======== GIVEN RECORDS ========

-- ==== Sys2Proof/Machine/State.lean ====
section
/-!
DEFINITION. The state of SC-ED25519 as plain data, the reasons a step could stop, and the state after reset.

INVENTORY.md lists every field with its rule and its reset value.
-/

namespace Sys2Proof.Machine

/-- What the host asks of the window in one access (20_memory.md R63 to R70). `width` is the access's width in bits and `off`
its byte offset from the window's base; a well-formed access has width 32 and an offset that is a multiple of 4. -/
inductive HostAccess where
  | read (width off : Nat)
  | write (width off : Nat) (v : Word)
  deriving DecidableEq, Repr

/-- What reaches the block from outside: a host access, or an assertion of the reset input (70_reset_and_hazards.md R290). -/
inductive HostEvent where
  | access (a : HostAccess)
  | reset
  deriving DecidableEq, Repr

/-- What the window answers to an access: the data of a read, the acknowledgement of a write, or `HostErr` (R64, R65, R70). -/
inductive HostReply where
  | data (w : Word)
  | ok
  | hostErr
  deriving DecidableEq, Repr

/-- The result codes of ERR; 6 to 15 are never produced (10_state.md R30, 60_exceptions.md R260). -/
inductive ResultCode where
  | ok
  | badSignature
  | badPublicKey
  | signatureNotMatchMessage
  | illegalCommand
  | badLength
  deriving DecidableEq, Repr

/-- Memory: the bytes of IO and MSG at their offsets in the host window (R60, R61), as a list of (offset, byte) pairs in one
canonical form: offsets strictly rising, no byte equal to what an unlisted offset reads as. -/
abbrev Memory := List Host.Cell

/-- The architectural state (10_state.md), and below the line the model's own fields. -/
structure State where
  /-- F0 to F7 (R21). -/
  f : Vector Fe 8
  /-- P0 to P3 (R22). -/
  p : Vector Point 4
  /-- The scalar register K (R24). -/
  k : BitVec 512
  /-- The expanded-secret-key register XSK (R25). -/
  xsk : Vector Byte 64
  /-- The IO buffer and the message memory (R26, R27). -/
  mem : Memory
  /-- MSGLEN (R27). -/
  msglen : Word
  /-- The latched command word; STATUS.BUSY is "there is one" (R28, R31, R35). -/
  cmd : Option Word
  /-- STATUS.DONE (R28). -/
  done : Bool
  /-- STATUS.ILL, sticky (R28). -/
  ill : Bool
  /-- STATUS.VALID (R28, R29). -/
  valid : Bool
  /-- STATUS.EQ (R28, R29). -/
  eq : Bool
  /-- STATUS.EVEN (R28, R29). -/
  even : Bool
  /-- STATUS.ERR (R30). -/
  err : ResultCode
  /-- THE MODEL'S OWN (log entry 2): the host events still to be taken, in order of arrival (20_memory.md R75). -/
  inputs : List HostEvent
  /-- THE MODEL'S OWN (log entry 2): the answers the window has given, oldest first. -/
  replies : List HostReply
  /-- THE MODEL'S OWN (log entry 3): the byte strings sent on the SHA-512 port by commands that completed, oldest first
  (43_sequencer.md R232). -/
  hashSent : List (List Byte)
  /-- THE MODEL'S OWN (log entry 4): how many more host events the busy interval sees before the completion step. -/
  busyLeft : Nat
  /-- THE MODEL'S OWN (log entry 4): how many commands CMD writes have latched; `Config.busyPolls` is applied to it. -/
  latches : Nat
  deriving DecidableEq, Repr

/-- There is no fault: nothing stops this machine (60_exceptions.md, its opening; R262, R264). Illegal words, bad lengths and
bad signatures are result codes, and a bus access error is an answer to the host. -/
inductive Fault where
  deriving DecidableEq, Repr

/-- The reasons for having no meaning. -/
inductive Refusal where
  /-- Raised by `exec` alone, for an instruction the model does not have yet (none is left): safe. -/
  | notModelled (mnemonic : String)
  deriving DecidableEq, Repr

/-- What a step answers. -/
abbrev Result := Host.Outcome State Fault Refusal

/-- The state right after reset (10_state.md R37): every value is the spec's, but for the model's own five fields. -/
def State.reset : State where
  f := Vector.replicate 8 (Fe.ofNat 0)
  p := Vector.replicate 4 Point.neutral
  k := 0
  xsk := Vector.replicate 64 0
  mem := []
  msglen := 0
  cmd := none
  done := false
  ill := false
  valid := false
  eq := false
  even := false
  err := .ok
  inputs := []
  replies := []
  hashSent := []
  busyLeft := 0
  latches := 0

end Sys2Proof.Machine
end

========
======== GIVEN RECORDS ========

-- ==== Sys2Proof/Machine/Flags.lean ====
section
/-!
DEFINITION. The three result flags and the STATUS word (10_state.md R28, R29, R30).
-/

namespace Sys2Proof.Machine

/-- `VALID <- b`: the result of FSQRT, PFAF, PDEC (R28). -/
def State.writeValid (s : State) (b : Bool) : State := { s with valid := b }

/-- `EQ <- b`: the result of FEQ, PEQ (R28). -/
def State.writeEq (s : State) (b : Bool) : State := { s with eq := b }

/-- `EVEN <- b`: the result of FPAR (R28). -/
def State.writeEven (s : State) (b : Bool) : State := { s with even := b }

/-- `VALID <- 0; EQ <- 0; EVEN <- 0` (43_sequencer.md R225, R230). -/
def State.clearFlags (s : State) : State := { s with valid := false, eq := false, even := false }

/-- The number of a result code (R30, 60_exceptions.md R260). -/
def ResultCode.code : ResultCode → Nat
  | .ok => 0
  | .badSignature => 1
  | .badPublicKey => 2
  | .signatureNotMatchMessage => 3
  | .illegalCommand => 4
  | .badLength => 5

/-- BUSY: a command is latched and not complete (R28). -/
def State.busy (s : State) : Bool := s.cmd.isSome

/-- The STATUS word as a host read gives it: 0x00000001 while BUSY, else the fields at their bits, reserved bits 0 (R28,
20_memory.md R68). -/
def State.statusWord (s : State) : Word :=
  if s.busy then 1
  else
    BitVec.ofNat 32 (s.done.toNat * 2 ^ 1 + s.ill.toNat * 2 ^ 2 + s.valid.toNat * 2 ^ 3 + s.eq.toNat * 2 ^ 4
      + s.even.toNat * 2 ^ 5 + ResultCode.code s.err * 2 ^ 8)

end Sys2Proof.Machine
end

========
======== GIVEN RECORDS ========

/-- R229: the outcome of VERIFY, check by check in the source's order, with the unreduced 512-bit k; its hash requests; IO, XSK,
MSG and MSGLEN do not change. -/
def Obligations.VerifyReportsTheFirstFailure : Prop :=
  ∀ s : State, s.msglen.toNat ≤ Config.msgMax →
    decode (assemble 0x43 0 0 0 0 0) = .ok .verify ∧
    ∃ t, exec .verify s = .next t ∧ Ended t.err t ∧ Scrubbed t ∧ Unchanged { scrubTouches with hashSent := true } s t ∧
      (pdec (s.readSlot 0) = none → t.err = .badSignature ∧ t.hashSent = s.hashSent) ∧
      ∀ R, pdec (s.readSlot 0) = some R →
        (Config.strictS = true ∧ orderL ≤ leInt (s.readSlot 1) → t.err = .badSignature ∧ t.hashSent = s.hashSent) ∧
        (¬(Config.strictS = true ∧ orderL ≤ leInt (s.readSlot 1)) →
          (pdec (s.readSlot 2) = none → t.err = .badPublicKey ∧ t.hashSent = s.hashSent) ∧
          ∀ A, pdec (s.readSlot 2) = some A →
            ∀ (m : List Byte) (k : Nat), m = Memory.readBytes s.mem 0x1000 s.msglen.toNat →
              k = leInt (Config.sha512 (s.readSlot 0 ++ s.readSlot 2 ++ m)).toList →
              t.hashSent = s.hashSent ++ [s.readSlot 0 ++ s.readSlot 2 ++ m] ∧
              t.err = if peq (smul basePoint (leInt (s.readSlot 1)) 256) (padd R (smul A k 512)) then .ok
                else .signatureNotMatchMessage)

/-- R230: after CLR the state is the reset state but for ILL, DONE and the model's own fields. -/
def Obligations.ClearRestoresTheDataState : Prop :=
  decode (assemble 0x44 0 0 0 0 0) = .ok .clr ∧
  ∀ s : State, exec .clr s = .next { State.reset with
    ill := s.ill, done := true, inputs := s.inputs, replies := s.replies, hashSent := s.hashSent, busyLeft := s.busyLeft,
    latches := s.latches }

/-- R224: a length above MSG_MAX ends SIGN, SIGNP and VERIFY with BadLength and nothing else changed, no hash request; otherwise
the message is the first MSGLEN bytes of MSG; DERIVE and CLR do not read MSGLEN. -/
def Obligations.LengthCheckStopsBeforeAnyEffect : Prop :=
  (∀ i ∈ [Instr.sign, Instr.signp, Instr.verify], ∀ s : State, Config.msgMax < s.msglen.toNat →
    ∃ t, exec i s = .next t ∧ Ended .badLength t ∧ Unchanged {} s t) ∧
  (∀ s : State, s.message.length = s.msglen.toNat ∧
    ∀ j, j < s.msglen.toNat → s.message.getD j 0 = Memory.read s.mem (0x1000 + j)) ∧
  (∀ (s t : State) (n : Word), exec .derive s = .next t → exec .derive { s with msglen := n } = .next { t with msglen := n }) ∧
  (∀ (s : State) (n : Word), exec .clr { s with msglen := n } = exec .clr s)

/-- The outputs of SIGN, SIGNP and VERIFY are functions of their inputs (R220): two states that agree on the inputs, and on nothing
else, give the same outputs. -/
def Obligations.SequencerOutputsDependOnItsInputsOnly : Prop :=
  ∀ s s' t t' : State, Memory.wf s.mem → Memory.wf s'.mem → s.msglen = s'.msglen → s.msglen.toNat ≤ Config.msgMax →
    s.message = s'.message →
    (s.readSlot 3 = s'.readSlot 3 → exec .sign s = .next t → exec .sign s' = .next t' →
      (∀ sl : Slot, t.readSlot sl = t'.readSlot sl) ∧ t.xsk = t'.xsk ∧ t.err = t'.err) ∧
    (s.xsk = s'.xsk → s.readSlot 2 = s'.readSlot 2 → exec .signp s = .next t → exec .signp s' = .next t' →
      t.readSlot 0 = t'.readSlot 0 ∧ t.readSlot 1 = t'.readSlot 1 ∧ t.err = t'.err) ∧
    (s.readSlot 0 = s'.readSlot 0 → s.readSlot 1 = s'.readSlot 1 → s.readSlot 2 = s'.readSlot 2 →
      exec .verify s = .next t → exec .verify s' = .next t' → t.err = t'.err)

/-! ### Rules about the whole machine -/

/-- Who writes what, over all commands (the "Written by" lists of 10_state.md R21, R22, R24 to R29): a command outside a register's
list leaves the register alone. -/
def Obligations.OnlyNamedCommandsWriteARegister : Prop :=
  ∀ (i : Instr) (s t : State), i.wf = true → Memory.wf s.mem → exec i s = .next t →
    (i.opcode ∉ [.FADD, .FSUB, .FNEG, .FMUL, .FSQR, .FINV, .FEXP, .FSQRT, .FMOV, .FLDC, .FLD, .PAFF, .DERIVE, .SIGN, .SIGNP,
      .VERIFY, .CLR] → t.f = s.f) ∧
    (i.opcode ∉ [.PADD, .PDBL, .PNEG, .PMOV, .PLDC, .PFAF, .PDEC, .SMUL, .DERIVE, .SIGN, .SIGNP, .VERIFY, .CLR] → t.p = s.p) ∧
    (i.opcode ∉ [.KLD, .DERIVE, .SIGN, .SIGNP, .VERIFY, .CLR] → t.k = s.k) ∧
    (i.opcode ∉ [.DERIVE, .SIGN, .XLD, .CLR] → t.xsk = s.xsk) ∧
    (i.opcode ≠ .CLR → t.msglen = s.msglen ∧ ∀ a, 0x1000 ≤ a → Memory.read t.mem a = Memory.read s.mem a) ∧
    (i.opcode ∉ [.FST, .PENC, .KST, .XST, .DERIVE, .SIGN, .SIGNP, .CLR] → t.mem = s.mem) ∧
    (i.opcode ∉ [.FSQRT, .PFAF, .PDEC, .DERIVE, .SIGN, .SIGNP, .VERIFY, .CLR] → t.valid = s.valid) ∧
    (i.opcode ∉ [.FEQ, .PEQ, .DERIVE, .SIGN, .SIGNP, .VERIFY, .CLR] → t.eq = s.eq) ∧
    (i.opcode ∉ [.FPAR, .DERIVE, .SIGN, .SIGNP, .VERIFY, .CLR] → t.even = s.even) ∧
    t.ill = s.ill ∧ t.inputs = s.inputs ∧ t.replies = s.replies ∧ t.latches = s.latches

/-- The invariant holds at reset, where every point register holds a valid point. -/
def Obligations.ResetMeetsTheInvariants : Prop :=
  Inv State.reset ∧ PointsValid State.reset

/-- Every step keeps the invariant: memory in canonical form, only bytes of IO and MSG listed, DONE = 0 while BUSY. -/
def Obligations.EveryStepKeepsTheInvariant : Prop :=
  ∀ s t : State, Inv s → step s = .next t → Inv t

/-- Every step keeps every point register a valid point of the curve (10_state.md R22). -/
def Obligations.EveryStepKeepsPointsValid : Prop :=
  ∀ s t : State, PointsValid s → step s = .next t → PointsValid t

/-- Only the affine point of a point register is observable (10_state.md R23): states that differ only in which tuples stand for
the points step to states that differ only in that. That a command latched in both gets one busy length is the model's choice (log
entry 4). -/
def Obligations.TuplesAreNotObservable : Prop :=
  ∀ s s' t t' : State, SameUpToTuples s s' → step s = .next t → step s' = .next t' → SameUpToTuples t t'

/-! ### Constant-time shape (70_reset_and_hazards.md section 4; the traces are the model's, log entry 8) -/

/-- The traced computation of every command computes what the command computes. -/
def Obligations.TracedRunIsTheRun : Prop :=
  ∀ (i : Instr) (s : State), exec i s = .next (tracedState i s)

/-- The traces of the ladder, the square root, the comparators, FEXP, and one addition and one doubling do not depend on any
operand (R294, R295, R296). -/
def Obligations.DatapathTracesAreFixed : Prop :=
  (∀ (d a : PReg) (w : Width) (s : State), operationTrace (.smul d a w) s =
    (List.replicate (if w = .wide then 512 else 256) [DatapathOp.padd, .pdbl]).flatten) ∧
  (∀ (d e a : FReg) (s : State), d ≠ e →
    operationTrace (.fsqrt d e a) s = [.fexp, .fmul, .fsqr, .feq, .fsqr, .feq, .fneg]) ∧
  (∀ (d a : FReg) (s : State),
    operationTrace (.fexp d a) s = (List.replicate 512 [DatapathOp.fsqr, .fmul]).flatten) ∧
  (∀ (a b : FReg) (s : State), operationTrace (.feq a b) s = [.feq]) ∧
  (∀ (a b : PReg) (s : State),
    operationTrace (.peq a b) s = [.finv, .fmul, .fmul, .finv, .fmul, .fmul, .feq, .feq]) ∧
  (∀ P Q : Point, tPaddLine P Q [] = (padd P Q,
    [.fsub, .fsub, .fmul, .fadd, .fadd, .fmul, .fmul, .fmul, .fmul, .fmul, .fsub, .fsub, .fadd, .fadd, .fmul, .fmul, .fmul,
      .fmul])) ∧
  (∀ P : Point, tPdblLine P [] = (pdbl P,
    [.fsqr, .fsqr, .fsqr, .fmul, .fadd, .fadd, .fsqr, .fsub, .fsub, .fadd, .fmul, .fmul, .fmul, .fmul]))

========

■ **TASK DESCRIPTION**
Take the records above and return, word for word, only the lines that fall from the line with "mem : Memory" to the line with "inductive Refusal where", both of them included.

■ **TASK ANSWER**
  mem : Memory
  /-- MSGLEN (R27). -/
  msglen : Word
  /-- The latched command word; STATUS.BUSY is "there is one" (R28, R31, R35). -/
  cmd : Option Word
  /-- STATUS.DONE (R28). -/
  done : Bool
  /-- STATUS.ILL, sticky (R28). -/
  ill : Bool
  /-- STATUS.VALID (R28, R29). -/
  valid : Bool
  /-- STATUS.EQ (R28, R29). -/
  eq : Bool
  /-- STATUS.EVEN (R28, R29). -/
  even : Bool
  /-- STATUS.ERR (R30). -/
  err : ResultCode
  /-- THE MODEL'S OWN (log entry 2): the host events still to be taken, in order of arrival (20_memory.md R75). -/
  inputs : List HostEvent
  /-- THE MODEL'S OWN (log entry 2): the answers the window has given, oldest first. -/
  replies : List HostReply
  /-- THE MODEL'S OWN (log entry 3): the byte strings sent on the SHA-512 port by commands that completed, oldest first
  (43_sequencer.md R232). -/
  hashSent : List (List Byte)
  /-- THE MODEL'S OWN (log entry 4): how many more host events the busy interval sees before the completion step. -/
  busyLeft : Nat
  /-- THE MODEL'S OWN (log entry 4): how many commands CMD writes have latched; `Config.busyPolls` is applied to it. -/
  latches : Nat
  deriving DecidableEq, Repr

/-- There is no fault: nothing stops this machine (60_exceptions.md, its opening; R262, R264). Illegal words, bad lengths and
bad signatures are result codes, and a bus access error is an answer to the host. -/
inductive Fault where
  deriving DecidableEq, Repr

/-- The reasons for having no meaning. -/
inductive Refusal where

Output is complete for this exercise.